Sports Director Valerio Piva thinks BMC Racing Team is taking a competitive mix of youth and experience to Belgium. 

"Although it is not one of the biggest Classics, Grand Prix de Wallonie is a famous race, and it has a traditional uphill finish in Namur. As always, we will need to race aggressively, and everyone will have the opportunity to try and jump in the right moves. We have a good group of riders with the experience of Martin Elmiger, who will be our road captain, and younger riders like Nathan Van Hooydonck and Patrick Müller. I think Ben Hermans will come out of the OVO Energy Tour of Britain in good shape and alongside Dylan Teuns, this is a good finish for him, and we will look to protect these riders. We know Dylan is motivated and that he can perform well on a parcours like this, so we will see how he recovers after being in Canada. Plus we also have Loïc Vliegen coming out of the Vuelta a España, and we will see what his condition is like, but if you can finish the Vuelta, you are already in good shape," Piva said.

Dylan Teuns

Dylan Teuns wins this year's Arctic Race of Norway stage one.

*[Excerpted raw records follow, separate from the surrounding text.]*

-- ==== Sys2Proof/Machine/HostPort.lean ====
section
/-! DEFINITION. The five host transactions (20_memory.md R38 to R42), each on a state whose host has already made the move. -/

namespace Sys2Proof.Machine

/-- Whether the move `m` is one the host has in the state `s`: a `HostWrite` that would be refused is none (R38). -/
def allowed (c : Config) (s : State) (m : HostMove) : Bool := m.wf c s.faulted

/-- The moves still to come, the next one first: writes that would be refused now are passed over, because a model gives
them no move (R38, log 7). -/
def pending (c : Config) (s : State) : List HostMove := s.host.moves.dropWhile fun m => !allowed c s m

/-- No move is left to make: the engine is idle and all its state survives (R139; log 5). -/
def idle (s : State) : State := { s with host := { s.host with moves := [] } }

/-- The host makes its next move: the move is gone from its list, and nothing has been returned yet (log 3, log 4). -/
def takeMove (rest : List HostMove) (s : State) : State :=
  { s with host := { s.host with moves := rest, reply := .nothing } }

/-- The host issues its next word: also "after each `Issue` it is `pc + 1`, for every command and whether or not the
command faulted" (R21). -/
def takeIssue (rest : List HostMove) (s : State) : State :=
  { s with host := { moves := rest, pc := s.host.pc + 1, reply := .nothing } }

/-- The transaction returns `r` to the host. -/
def answer (r : HostReply) (s : State) : State := { s with host := { s.host with reply := r } }

/-- `HostWrite(s, v)` (R38): refused, changing nothing, when `FAULTED = 1` or `len(v) > CAP`; `pending` gives such a write no
move. -/
def hostWrite (c : Config) (sl : Slot) (v : Bytes) (s : State) : State :=
  if s.faulted then s
  else if c.fits v.length then s.setBuf sl v
  else s

/-- `HostRead(s)` returns `B[s]` and changes nothing (R39). -/
def hostRead (sl : Slot) (s : State) : State := answer (.bytes (s.buf sl)) s

/-- `HostStatus()` returns `(FAULTED, ERR, FCMD, RES)` and changes nothing (R40). -/
def hostStatus (s : State) : State := answer (.status s.faulted s.err s.fcmd s.res) s

/-- `Reset()` (R42). -/
def hostReset (c : Config) (s : State) : State := resetEngine c s

/-- `Issue(w)` (R41): ignored while `FAULTED = 1` (R134); an illegal word raises `IllegalCommand` before anything else
about it is tested (R55, R121); else the command's rule is executed. -/
def issueWord (w : CmdWord) (s : State) : Host.Outcome State Fault Refusal :=
  if s.faulted then .next s
  else
    match decode w with
    | .command i => exec i s
    | .illegal _ => .next (raise .illegalCommand w s)

/-- The move `m` of the host, carried out by the engine. -/
def makeMove (m : HostMove) (rest : List HostMove) (s : State) : Host.Outcome State Fault Refusal :=
  match m with
  | .write sl v => .next (hostWrite Config.impl sl v (takeMove rest s))
  | .read sl => .next (hostRead sl (takeMove rest s))
  | .status => .next (hostStatus (takeMove rest s))
  | .issue w => issueWord w (takeIssue rest s)
  | .reset => .next (hostReset Config.impl (takeMove rest s))

/-- The word a table row's test gives the host to issue, as its next move (log 3, log 12). -/
def planIssue (w : CmdWord) (s : State) : State :=
  { s with host := { s.host with moves := .issue w :: s.host.moves } }

end Sys2Proof.Machine
end

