/-- R57 with R52: an assigned `op` with a 1 in a must-be-zero bit of its format is illegal, not the command with that bit
ignored. -/
def Obligations.MustBeZeroBitsMakeAWordIllegal : Prop :=
  ∀ w : CmdWord,
    (match w.toNat / 0x1000 with
      | 0x1 => w &&& 0x003F ≠ 0
      | 0x2 => w &&& 0x033F ≠ 0
      | 0x3 => w &&& 0x0300 ≠ 0
      | 0x4 => w &&& 0x03FF ≠ 0
      | 0x5 => w &&& 0x0CFF ≠ 0
      | 0x6 => w &&& 0x0C3F ≠ 0
      | 0x7 => w &&& 0x0FFF ≠ 0
      | 0x8 => w &&& 0x03FF ≠ 0
      | 0x9 => w &&& 0x03FF ≠ 0
      | 0xA => w &&& 0x03FF ≠ 0
      | 0xB => w &&& 0x03FF ≠ 0
      | _ => False) →
    decode w = .illegal .mustBeZeroBit

/-- 95_test_vectors.md section 3: words written out there, one of every family. -/
def Obligations.SampleWordsDecode : Prop :=
  decode 0x1840 = .command (.xor .b2 .b0 .b1) ∧
  decode 0x2840 = .command (.xori .b2 .b1) ∧
  decode 0x3CFF = .command (.pad .b3 255) ∧
  decode 0x6180 = .command (.cbcnew .b1 .b2) ∧
  decode 0xAC00 = .command (.enc .b3)

/-- R59: the written form of every command reads back as that command, with its immediate in decimal or "in hexadecimal with
`0x`", and with any comment after a `;`; a line that is only a comment is no command. The letters of a hexadecimal immediate
are printed in capitals (log 17). -/
def Obligations.WrittenFormReadsBack : Prop :=
  ∀ (i : Instr) (comment : List Char),
    readLine (asmText i) = .command i ∧ readLine (asmTextHex i) = .command i ∧
    readLine (asmText i ++ ' ' :: ';' :: comment) = .command i ∧
    readLine (asmTextHex i ++ ' ' :: ';' :: comment) = .command i ∧
    readLine (';' :: comment) = .blank

/-! ## The step and the host's transactions (10_state.md, 20_memory.md) -/

/-- R41: an unfaulted engine runs the command that the issued word decodes to; around it, the move is gone from the host's
list and its position has grown by one (R21). The list is the model's own field (log 3). -/
def Obligations.StepRunsTheDecodedCommand : Prop :=
  ∀ (s : State) (w : CmdWord) (i : Instr) (rest : List HostMove),
    s.host.moves = .issue w :: rest → s.faulted = false → i.wf = true → decode w = .command i →
    step s = exec i { s with host := ⟨rest, s.host.pc + 1, .nothing⟩ }

/-- R121: an issued word that "matches no row of 30_encoding.md rule R54" raises `IllegalCommand`, and nothing else
happens. -/
def Obligations.IllegalWordRaisesIllegalCommand : Prop :=
  ∀ (s : State) (w : CmdWord) (rest : List HostMove),
    s.host.moves = .issue w :: rest → s.faulted = false →
    w &&& 0xF03F ≠ 0x1000 → w &&& 0xF33F ≠ 0x2000 → w &&& 0xF300 ≠ 0x3000 → w &&& 0xF3FF ≠ 0x4000 →
    w &&& 0xFCFF ≠ 0x5000 → w &&& 0xFC3F ≠ 0x6000 → w &&& 0xFFFF ≠ 0x7000 → w &&& 0xF3FF ≠ 0x8000 →
    w &&& 0xF3FF ≠ 0x9000 → w &&& 0xF3FF ≠ 0xA000 → w &&& 0xF3FF ≠ 0xB000 →
    ∃ t, step s = .next t ∧ OnlyRaised 1 w { s with host := ⟨rest, s.host.pc + 1, .nothing⟩ } t

/-- R134: while `FAULTED = 1`, `Issue` is ignored and `HostWrite` refused, for every word and content; `HostRead`,
`HostStatus` and `Reset` work. That the host has a list of moves is log 3, that an answer stands in `reply` log 4, that a
refused write is passed over as no move log 7, and that `Reset` leaves the list and the position log 8. -/
def Obligations.FaultedEngineOnlyAnswersAndResets : Prop :=
  ∀ (s : State) (m : HostMove) (rest : List HostMove), s.host.moves = m :: rest → s.faulted = true →
    match m with
    | .issue _ => ∃ t, step s = .next t ∧ SameEngine s t ∧ t.host = ⟨rest, s.host.pc + 1, .nothing⟩
    | .write _ _ => step s = step { s with host := { s.host with moves := rest } }
    | .read sl => ∃ t, step s = .next t ∧ SameEngine s t ∧ t.host = ⟨rest, s.host.pc, .bytes (s.buf sl)⟩
    | .status => ∃ t, step s = .next t ∧ SameEngine s t ∧ t.host = ⟨rest, s.host.pc, .status true s.err s.fcmd s.res⟩
    | .reset => ∃ t, step s = .next t ∧ t.faulted = false ∧ t.err = 0 ∧ t.fcmd = 0 ∧ t.host = ⟨rest, s.host.pc, .nothing⟩

/-- R38: `HostWrite` replaces the whole slot when `FAULTED = 0` and the content fits. Otherwise it is refused: "a model gives
it no move", so the step is the one the host's later moves give, as if the write were not in its list (log 3, log 7). -/
def Obligations.HostWriteReplacesTheSlotOrIsRefused : Prop :=
  ∀ (s : State) (sl : Slot) (v : Bytes) (rest : List HostMove), s.host.moves = .write sl v :: rest →
    if s.faulted = false ∧ Config.impl.fits v.length = true then
      ∃ t, step s = .next t ∧ t.host = ⟨rest, s.host.pc, .nothing⟩ ∧
        t.buf sl = v ∧ t.len sl = v.length ∧ SameSlotsBut sl s t ∧ SameContext s t ∧ SameStatus s t ∧ t.res = s.res
    else step s = step { s with host := { s.host with moves := rest } }

/-- R39: `HostRead` returns all bytes of the slot and changes nothing, in every state. What a transaction returned stands in
the host's `reply` (log 4). -/
def Obligations.HostReadReturnsTheSlot : Prop :=
  ∀ (s : State) (sl : Slot) (rest : List HostMove), s.host.moves = .read sl :: rest →
    ∃ t, step s = .next t ∧ t.host = ⟨rest, s.host.pc, .bytes (s.buf sl)⟩ ∧ SameEngine s t

/-- R40: `HostStatus` returns `(FAULTED, ERR, FCMD, RES)` and changes nothing, in every state; and no transaction lets the
host read MODE, KEY or a mask: what it returns is the same whatever they hold. -/
def Obligations.HostStatusReturnsTheStatusTuple : Prop :=
  (∀ (s : State) (rest : List HostMove), s.host.moves = .status :: rest →
    ∃ t, step s = .next t ∧ t.host = ⟨rest, s.host.pc, .status s.faulted s.err s.fcmd s.res⟩ ∧ SameEngine s t) ∧
  ∀ (s : State) (mode : Mode) (key mask0 mask1 : Bytes) (maskI : BitVec 1),
    ∃ t u, step s = .next t ∧
      step { s with mode := mode, key := key, mask0 := mask0, mask1 := mask1, maskI := maskI } = .next u ∧
      u.host = t.host

/-- R42, R140: `Reset` puts every piece of engine state at the value of R24, in every state; nothing survives. That the host's
list and position stay is the model's reading (log 8). -/
def Obligations.ResetTransactionRestoresEveryRegister : Prop :=
  ∀ (s : State) (rest : List HostMove), s.host.moves = .reset :: rest →
    ∃ t, step s = .next t ∧ t.host = ⟨rest, s.host.pc, .nothing⟩ ∧
      (∀ sl, t.len sl = 0 ∧ t.buf sl = []) ∧ t.mode = .none ∧ t.key = List.replicate Config.impl.KL 0 ∧
      t.mask0 = List.replicate Config.impl.BS 0 ∧ t.mask1 = List.replicate Config.impl.BS 0 ∧ t.maskI = 0 ∧
      t.faulted = false ∧ t.err = 0 ∧ t.fcmd = 0x0000 ∧ t.res = 0

/-- R24: the state after power-on. -/
def Obligations.ResetStateHasTheStatedValues : Prop :=
  (∀ sl, State.reset.buf sl = []) ∧ State.reset.mode = .none ∧
    State.reset.key = List.replicate Config.impl.KL 0 ∧
    State.reset.mask0 = List.replicate Config.impl.BS 0 ∧ State.reset.mask1 = List.replicate Config.impl.BS 0 ∧
    State.reset.maskI = 0 ∧ State.reset.faulted = false ∧ State.reset.err = 0 ∧ State.reset.fcmd = 0x0000 ∧
    State.reset.res = 0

Teuns is looking forward to returning to the start line in Belgium. "It's always nice to race on home soil, and this is a parcours that suits me well. Grand Prix de Wallonie is another typical Ardennes race, and I have already shown that I can perform well in this region over the 2017 season. I am going into the race after the two Canadian one-day races, so I hope that I recover well. I really enjoy this style of racing, and I am motivated to try and go for a good result with the team," Teuns explained.

Grand Prix de Wallonie (13 September)

Rider Roster: Martin Elmiger (SUI), Floris Gerts (NED), Ben Hermans (BEL), Patrick Müller (SUI), Joey Rosskopf (USA), Dylan Teuns (BEL), Nathan Van Hooydonck (BEL), Loïc Vliegen (BEL)

Sports Director: Valerio Piva (ITA)

Team Sunweb's plans for the World Championship's time trial

The team sent me this preview:

Both Team Sunweb's men and women programs head to Bergen this week for the UCI World Championships. First on the agenda is the team time trial on Sunday, 17th and both programs line-up with strong teams for the race. The course for both the men and women is the same, a 42.5 kilometre route from Ravnanger to central Bergen. After a flat section to give riders chance to settle into a rhythm, riders are tasked technical section, a climb followed by another flat section, a second climb and a cobbled section towards the finish.

Team Sunweb's Coach Adriaan Helmantel (NED) said: "This is a challenging course with various ups and downs and we line-up with a strong and motivated team from both our men's and women's programs. Our scientific expert Teun van Erp made extensive analysis of the course based on a recon from earlier this year to determine the optimum rider order and pacing plan for Bergen.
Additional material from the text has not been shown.